Determination of Essential & Toxic Elements in Biological Samples of Human Subjects Having Thyroid Disorders by Different Analytical Techniques

Author(s)

Ghulam Abbas

Institute/University/Department Details
National Center of Excellence in Analytical Chemistry / University of Sindh, Jamshoro
Session
2010
Subject
Analytical Chemistry
Number of Pages
205
Keywords (Extracted from title, table of contents and abstract of thesis)
Determination, Essential, Toxic Elements, Biological Samples, Human Subjects, Thyroid Disorders, Different, Analytical, Techniques

Abstract
Direct association of trace and toxic elements in relation to human disease has been observed in many research studies.The health of human being depends largely on a normal supply of essential trace elements in tissues and changes to its concentrations may lead to different physiological disorders including thyroid disorders.Thyroid disorders including: Grave’s disease, Hashimotoe’s disease, lymphocytic thyroiditis, toxic multinodular goiter, thyroid cancer, pituitary disease, infection, tumors, cretinism, congenital anomalies, neurological dysfunction, impaired reproduction, still birth and spontaneous abortion.
In many developing countries, human populations are at high risk of goiter, related to iodine, iron (Fe), zinc (Zn) and selenium (Se) deficiencies, whilst excess level of Copper (Cu) and Cadmium (Cd) can have adverse effects on thyroid metabolism.The iodine, Fe, Zn, Se, and Cu are critically importance in the proper functioning of the thyroid hormones such as: thyroid stimulating hormone (TSH), free triiodothyronine (FT3) and thyroxine
(FT4). These hormones are involved in many different ways in human metabolism and are essential for normal growth, mental and physical development. The intracellular localization of Cu/Zn and Mn-superoxide dismutase (SOD), which catalyze the dismutation of superoxide radicals (O2-) to O2 and H2O2, was studied in the thyroid tissue of various thyroid disorders by an immunohistochemical technique.Nutrient deficiencies, including Fe, Zn, Se and vitamin A and severe protein malnutrition also contribute to an inability to use iodine well and to the development of various types of thyroid disorders. The Cd appears to be the largest single contributor to autoimmune thyroid disease.It is a very powerful and toxic metal which seems to be placed at the very center of the thyroid story.On other hand, Cd has been found to inhibit FT4 synthesis and/or its release and to depress type I iodothyronine 59-monodeiodinase (59D-I) activity, resulting in a decreased serum FT3 level.
In present study, the concentration of iodine, Fe, Zn, Se, Cu and Cd in biologica samples (serum and urine) of different thyroid disease patients (age ranged 15-50 yrs) with healthy subjects of both genders from different areas of Sindh. Both controlled and study group patients were of same socio-economic status, localities and dietary habits.
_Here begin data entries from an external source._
-- ==== Sys2Proof/Machine/Boot.lean ====
section
/-! DEFINITION. Power-up, resets, the boot stages, boot images and the lifecycle (R423 to R439). -/

namespace Sys2Proof.Machine

open Sys2Proof

/-- Change the boot state beside its registers. -/
def modBoot (f : Boot → Boot) (s : State) : State := { s with boot := f s.boot }

/-- BOOT_STAT.STAGE: 0 SUPPLY, 1 ROM, 2 RECOVER, 3 CENSUS, 4 IMAGE, 5 HANDOFF. -/
def bootStage (s : State) : Nat := getF s pgHubId Reg.HUB_ID_BOOT_STAT_STAGE

/-- Show a stage. -/
def setStage (n : Nat) (s : State) : State := setF pgHubId Reg.HUB_ID_BOOT_STAT_STAGE n s

/-- Has boot stopped. -/
def bootStopped (s : State) : Bool := flag s pgHubId Reg.HUB_ID_BOOT_STAT_STOPPED

/-! ### Resets (R426, R427) -/

/-- A page's words return to their reset values, those of the part and its ledger excepted. -/
def resetWords (sel : Page → Bool) (s : State) : State :=
  s.regs.foldl (fun t e =>
    match pageOfAddr e.1 with
    | some (p, off) => if sel p then setW e.1 (resetKeep p off e.2) t else t
    | none => t) s

/-- RST_CAUSE names the source of the last reset: 1 PORST, 2 COLD_SW, 3 WARM_SW, 4 WDOG; KA_POR and TRIP stay. -/
def setCause (i : Nat) (s : State) : State :=
  let a := fieldAddr pgHubId Reg.HUB_ID_RST_CAUSE_KA_POR 0 0
  setW a (BitVec.ofNat 32 (putBits (putBits (regW s a).toNat 1 4 0) i 1 1)) s

/-- The words whose change is in no durable record: those of writes in progress or waiting, of the half-cycle counts, and
of queued entries when the queue itself is lost. -/
def lostWords (ka : Bool) (s : State) : List Nat :=
  let jobs := s.ldg.todo ++ s.ldg.busy.filterMap (fun w => w.map (fun x => x.job))
  let es := (if ka then s.ldg.queue else []) ++ jobs.flatMap (fun j => j.ents)
  es.flatMap (fun e => e.words.map (fun w => w.1)) ++ (cyclesWords s).map (fun w => w.1)

/-- A word whose part's own fields read what the ledger holds, the others their reset values. -/
def ledgerWord (p : Page) (off : Nat) (w : Word) : Word :=
  BitVec.ofNat 32 ((rowsAt p off).foldl
    (fun v x => putBits v x.1.lo x.1.w (if x.1.keep then bitsOf w.toNat x.1.lo x.1.w else fieldReset p x.1 x.2.1 x.2.2)) 0)

/-- They read what the ledger holds. -/
def restoreWords (l : List Nat) (s : State) : State :=
  l.foldl (fun t a =>
    match pageOfAddr a with
    | some (p, off) => setW a (ledgerWord p off (sparseGet resetWord s.ldg.base a)) t
    | none => t) s

/-- The words of ACCT that software writes and the ledger restores: K_* and V_REF. -/
def acctWords : List Nat :=
  fieldAddr pgAcct Reg.ACCT_V_REF 0 0 :: (List.range 4).map (fun k => fieldAddr pgAcct Reg.ACCT_K k 0)

/-- The words that the CALIB object gives: EFF, PMAX, HUB_W, RTH_REF, K_* and V_REF (R377). -/
def calibWords : List Nat :=
  acctWords ++ [fieldAddr pgPmc Reg.PMC_EFF 0 0, fieldAddr pgThm Reg.THM_RTH_REF 0 0, fieldAddr pgDvfs Reg.DVFS_HUB_W 0 0] ++
    (List.range 4).flatMap (fun n => (List.range 16).map (fun k => fieldAddr pgDvfs Reg.DVFS_PMAX n k))

/-- The bytes of a CENSUS object as this model lays them out: port, serial number, stepping and bin of each die found. -/
def censusBytes (l : List (Nat × Nat × Nat × Nat)) : List Byte :=
  l.flatMap (fun e => leBytes 1 e.1 ++ leBytes 8 e.2.1 ++ leBytes 1 e.2.2.1 ++ leBytes 1 e.2.2.2)

/-- The census that such bytes hold, at most `n` dies. -/
def censusParse : Nat → List Byte → List (Nat × Nat × Nat × Nat)
  | 0, _ => []
  | n + 1, l =>
    if l.length < 11 then []
    else (leNat (l.take 1), leNat ((l.drop 1).take 8), leNat ((l.drop 9).take 1), leNat ((l.drop 10).take 1)) ::
      censusParse n (l.drop 11)

/-- The census from a cold reset on: a committed CENSUS object that the service wrote, else the census as it was (R430). -/
def censusNow (s : State) : Option (List (Nat × Nat × Nat × Nat)) :=
  match committed s 0x10 0 with
  | some x => some (censusParse 8 x.data)
  | none => s.ldg.census

/-- The ledger over a cold reset: record writes end torn and commits are lost, unless a flush is in progress; entries in the
queue stay, but for the loss of VDD_KA (R380, R426). -/
def ldgCold (ka : Bool) (s : State) : Ldg :=
  if ldgState s = 3 ∧ ka = false then s.ldg
  else { s.ldg with
    queue := if ka then [] else s.ldg.queue, busy := [none, none], todo := [], fold := none, foldLeft := 0, foldWant := false
    lastJ := none, census := censusNow s }

/-- The lifecycle and keys that burnt fuses name take effect (R437). -/
def newLifecycle (s : State) : State :=
  match s.boot.burnt with
  | none => s
  | some k =>
    let s := if lcState s = 0 then setF pgSec Reg.SEC_KEYS_OWNER k.owners (setF pgSec Reg.SEC_KEYS_HYBRID (if k.hybrid then 1 else 0) s)
      else s
    setF pgSec Reg.SEC_LC_STATE k.target (setF pgSec Reg.SEC_LC_PENDING 0 s)

/-- What a reset puts out: cores return to reset, VALID pairs read invalid, SAFE_N_OUT is Hi-Z and reads low. -/
def resetOutputs (s : State) : State :=
  let run := getF s pgCore Reg.CORE_RUN
  let s := (bitsSet 8 run).foldl (fun s k => emit (.coreReset k) s) s
  let s := [0, 1].foldl (fun s i => if flag s (pgIsl i) Reg.ISL_STAT_VALID then emit (.valid i false) s else s) s
  if s.clap.safeOut then emit (.safeOut false) s else s

/-- What a cold reset leaves: everything at its reset value but the memories, the calibration, the ledger's queue and the
keep-alive domain (R426). -/
def coldState (porst ka : Bool) (s : State) : State :=
  let t := restoreWords (calibWords ++ lostWords ka s) (resetWords (fun _ => true) s)
  { State.reset with
    regs := t.regs, mem := s.mem, ldg := ldgCold ka s, pending := s.pending
    io := { s.io with resp := ⟨[], false, false⟩, latch := [], frozen := [] }
    hld := if ka then State.reset.hld else { s.hld with low := false, mark := none, pulses := 0 }
    lrn := { Lrn.fresh with gens := s.lrn.gens }
    clap := { Clap.fresh with safeIn := s.clap.safeIn }
    dlk := { Dlk.fresh with links := s.dlk.links.map (fun l => { DevLink.fresh with lanes := l.lanes }) }
    boot := { Boot.fresh with porst := porst, tapReset := s.boot.tapReset } }

/-- A cold reset (R426) by a source, with the level of PORST_N after it; `ka` for one in which the keep-alive domain is reset
too. Memory keeps its contents. -/
def coldReset (cause : Nat) (porst ka : Bool) (s : State) : State :=
  let s := newLifecycle (resetOutputs s)
  let why := (regW s (fieldAddr pgHubId Reg.HUB_ID_RST_CAUSE_KA_POR 0 0)).toNat
  let flush := ldgState s = 3 ∧ ka = false
  let t := coldState porst ka s
  let t := setW (fieldAddr pgHubId Reg.HUB_ID_RST_CAUSE_KA_POR 0 0) (BitVec.ofNat 32 (if ka then 1 else why)) t
  let t := if ka then t else setCause cause t
  showQueue (showLive (if flush then setF pgLdg Reg.LDG_STAT_STATE 3 t else t))

/-- The pages that a warm reset reaches (R426): the WLKD pages stay, as the W-links do. -/
def warmReaches : Page → Bool
  | .hub n => (2 ≤ n && n ≤ 4) || (8 ≤ n && n ≤ 0x1F) || (0x20 ≤ n && n ≤ 0x27) || (0x30 ≤ n && n ≤ 0x35)
  | .cd _ n => n ≠ 7
  | _ => false

/-- The PCIE DMA channels are reset. -/
def dmaReset (s : State) : State :=
  let s := (List.range 4).foldl (fun s d => (List.range 5).foldl (fun s k => setW (pageBase pgPcie + 0x100 + 0x20 * d + 4 * k) 0 s) s) s
  { s with mbx := { s.mbx with dmaBusy := [] } }

/-- What a warm reset leaves of the state beside the registers: the units of the hub and of the dies start again. -/
def warmState (s : State) : State :=
  let z := State.reset
  { s with
    cyc := z.cyc, seq := z.seq, dies := z.dies, parts := z.parts, acct := z.acct, tiles := z.tiles, fus := z.fus
    mbx := z.mbx, ing := z.ing, bw := z.bw, lrn := { Lrn.fresh with gens := s.lrn.gens }
    io := { s.io with
      latch := s.io.latch.filter (fun e => match pageOfAddr e.1 with | some (p, _) => !warmReaches p | none => true)
      frozen := s.io.frozen.filter (fun e => match pageOfAddr (e.1 % 2 ^ 32) with | some (p, _) => !warmReaches p | none => true) } }

/-- A warm reset (R426, R427): boot starts again at ROM. -/
def warmReset (cause : Nat) (s : State) : State :=
  let run := getF s pgCore Reg.CORE_RUN
  let s := (bitsSet 8 run).foldl (fun s k => emit (.coreReset k) s) s
  let s := resetWords warmReaches s
  let s := if warmReaches pgAcct then restoreWords acctWords s else s
  let s := warmState s
  let s := (List.range 4).foldl (fun s n => setF (pgCdId n) Reg.CD_ID_INDEX (getF s (pgWlkd n) Reg.WLKD_ID_INDEX) s) (dmaReset s)
  let s := modBoot (fun b => { b with census := false, image := none, wdog := decide (cause = 4) }) s
  setCause cause (setStage 1 (setF pgHubId Reg.HUB_ID_BOOT_STAT_STOPPED 0 (setF pgHubId Reg.HUB_ID_BOOT_STAT_DIE_SVC 0 s)))

/-- KA_POWER_ON (R426): VDD_KA rises with PORST_N low; the keep-alive domain is reset with everything else. -/
def execKaPowerOn (s : State) : Host.Outcome State Fault Refusal := .next (coldReset 0 false true s)

/-- PORST_FALL (R425): cold reset while PORST_N is low. -/
def execPorstFall (s : State) : Host.Outcome State Fault Refusal := .next (coldReset 1 false false s)

/-- A write of RST_CTL: only an application core's is taken; a host's also records 0x06 (R427). -/
def writeRstCtl (who : Agent) (v : Nat) (s : State) : State :=
  match who with
  | .core _ => if v = 0x52530001 then warmReset 3 s else if v = 0x52530002 then coldReset 2 s.boot.porst false s else s
  | .host => recordAt pgHubId 0x06 ((pageBase pgHubId + 0x4C) / 64) 0xFF s
  | _ => asMaster pgHubId 0x4C who (fun s => s) s

/-- RST_CTL_WARM (R427). -/
def execRstCtlWarm (by_ : Agent) (s : State) : Host.Outcome State Fault Refusal := .next (writeRstCtl by_ 0x52530001 s)

/-- RST_CTL_COLD (R426). -/
def execRstCtlCold (by_ : Agent) (s : State) : Host.Outcome State Fault Refusal := .next (writeRstCtl by_ 0x52530002 s)

/-- HUB_WATCHDOG_EXPIRE (R427): PERIOD ms since the last service. -/
def execHubWatchdogExpire (t : Nat) (s : State) : Host.Outcome State Fault Refusal :=
  .next (
    let s := at_ t s
    let p := getF s pgHubId Reg.HUB_ID_WDOG_PERIOD
    if p ≠ 0 ∧ s.boot.kickAt + p * 1000000 ≤ s.io.now then warmReset 4 s else s)

/-- The watchdog is serviced, or starts with a PERIOD that was zero. -/
def kickWdog (s : State) : State := modBoot (fun b => { b with kickAt := s.io.now }) s

/-- WDOG_KICK (R427). -/
def execWdogKick (by_ : Agent) (t : Nat) (s : State) : Host.Outcome State Fault Refusal := .next (asMaster pgHubId 0x54 by_ kickWdog (at_ t s))

/-- TAP_RESET (R426): the TAP alone. -/
def execTapReset (s : State) : Host.Outcome State Fault Refusal := .next (modBoot (fun b => { b with tapReset := true }) s)

/-- ISLAND_RESET_PIN (R426). -/
def execIslandResetPin (i : Nat) (s : State) : Host.Outcome State Fault Refusal := .next (if i < 2 then islandReset i s else s)

/-- PCIE_RESET (R426): in endpoint mode the link and the PCIE page are reset. -/
def execPcieReset (s : State) : Host.Outcome State Fault Refusal :=
  .next (
    if flag s pgPcie Reg.PCIE_STAT_ROOT then s
    else { resetPageFrom pgPcie 0 s with
      mbx := { s.mbx with dmaBusy := [] }, boot := { s.boot with msixTable := [] } })

/-! ### Power-up (R423, R424) -/

/-- PORST_RISE: the strap is sampled and the start sequence runs; ledger recovery begins. `lanes` are the lanes of each device link
that pass training (R399). -/
def execPorstRise (rp : Bool) (lanes : List Nat) (s : State) : Host.Outcome State Fault Refusal :=
  .next (
    if s.boot.porst then s
    else
      let s := modBoot (fun b => { b with porst := true, hubOut := false }) s
      let s := setF pgPcie Reg.PCIE_STAT_ROOT (if rp then 1 else 0) (setF pgHubId Reg.HUB_ID_STRAP_PCIE_RP (if rp then 1 else 0) s)
      let s := modDlk (fun d => { d with links := d.links.zipIdx.map (fun x => { x.1 with lanes := lanes.getD x.2 15 }) }) s
      if ldgState s = 4 then setF pgLdg Reg.LDG_STAT_STATE 0 s else s)

/-- Has rail r been soft-started. -/
def railUp (s : State) (r : Nat) : Bool := s.boot.started.getD r false

/-- May rail r be started now: PORST_N is high, VDD_HUB is not out, the rail is neither OUT nor up, and a compute rail waits for
VDD_HUB. -/
def railStarts (s : State) (r : Nat) : Bool :=
  r < 5 && s.boot.porst && !s.boot.hubOut && !railUp s r && (r = 4 || railUp s 4) && getF s (pgVrc r) Reg.VRC_STAT_STATE ≠ 3

/-- VDD_HUB that is OUT keeps the device in cold reset until the next fall and rise of PORST_N. -/
def hubStays (r : Nat) (s : State) : State :=
  if r = 4 ∧ getF s (pgVrc 4) Reg.VRC_STAT_STATE = 3 then modBoot (fun b => { b with hubOut := true }) s else s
The mothers have hypothyroid thyroid and their neonates were also scrutinized for understudy essential trace and toxic metals in present study.The biological samples (serum and urine) were oxidized by 65% nitric acid, 30% hydrogen peroxide (2:1) ratio in microwave oven for 2-5 minutes, to reduce the conventional wet acid digestion period 2-3 hours. The all digested samples were analyzed for iodine by iodide-ion selective electrode (iodide-ISE), Zn and Fe concentrations using flame atomic absorption spectrometer, while Se and Cu by Electrothermal atomic absorption spectrometer.
The results showed the significantly lower concentrations of iodine, Fe, Zn and Se, while high level of Cu and Cd obtained in the serum and urine samples of hypothyroid patients as compared to the control healthy subjects of both genders. The mean values of
iodine, Fe and Se in serum and urine samples of thyroid mothers and their infants were significantly lower as compared to the referent mothers-infants pairs (p< 0.01).Deficiencies of iodine, Fe, Zn and Se may play an important role in the etiology of thyroid disease in the subjects of present study as compared to the normal subjects.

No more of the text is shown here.